What to produce
Where in the records does the word "State" occur? Copy each line in which it does.

Saved entries:
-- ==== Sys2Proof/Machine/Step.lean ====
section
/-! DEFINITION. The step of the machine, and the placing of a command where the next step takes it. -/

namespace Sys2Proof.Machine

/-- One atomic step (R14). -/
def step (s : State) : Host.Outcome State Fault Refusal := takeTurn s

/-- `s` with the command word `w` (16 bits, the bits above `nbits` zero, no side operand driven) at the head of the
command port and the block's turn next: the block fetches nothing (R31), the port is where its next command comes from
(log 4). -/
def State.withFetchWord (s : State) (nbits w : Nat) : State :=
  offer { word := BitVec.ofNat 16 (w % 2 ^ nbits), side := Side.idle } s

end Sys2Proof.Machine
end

Solved problem
def step (s : State) : Host.Outcome State Fault Refusal := takeTurn s
def State.withFetchWord (s : State) (nbits w : Nat) : State :=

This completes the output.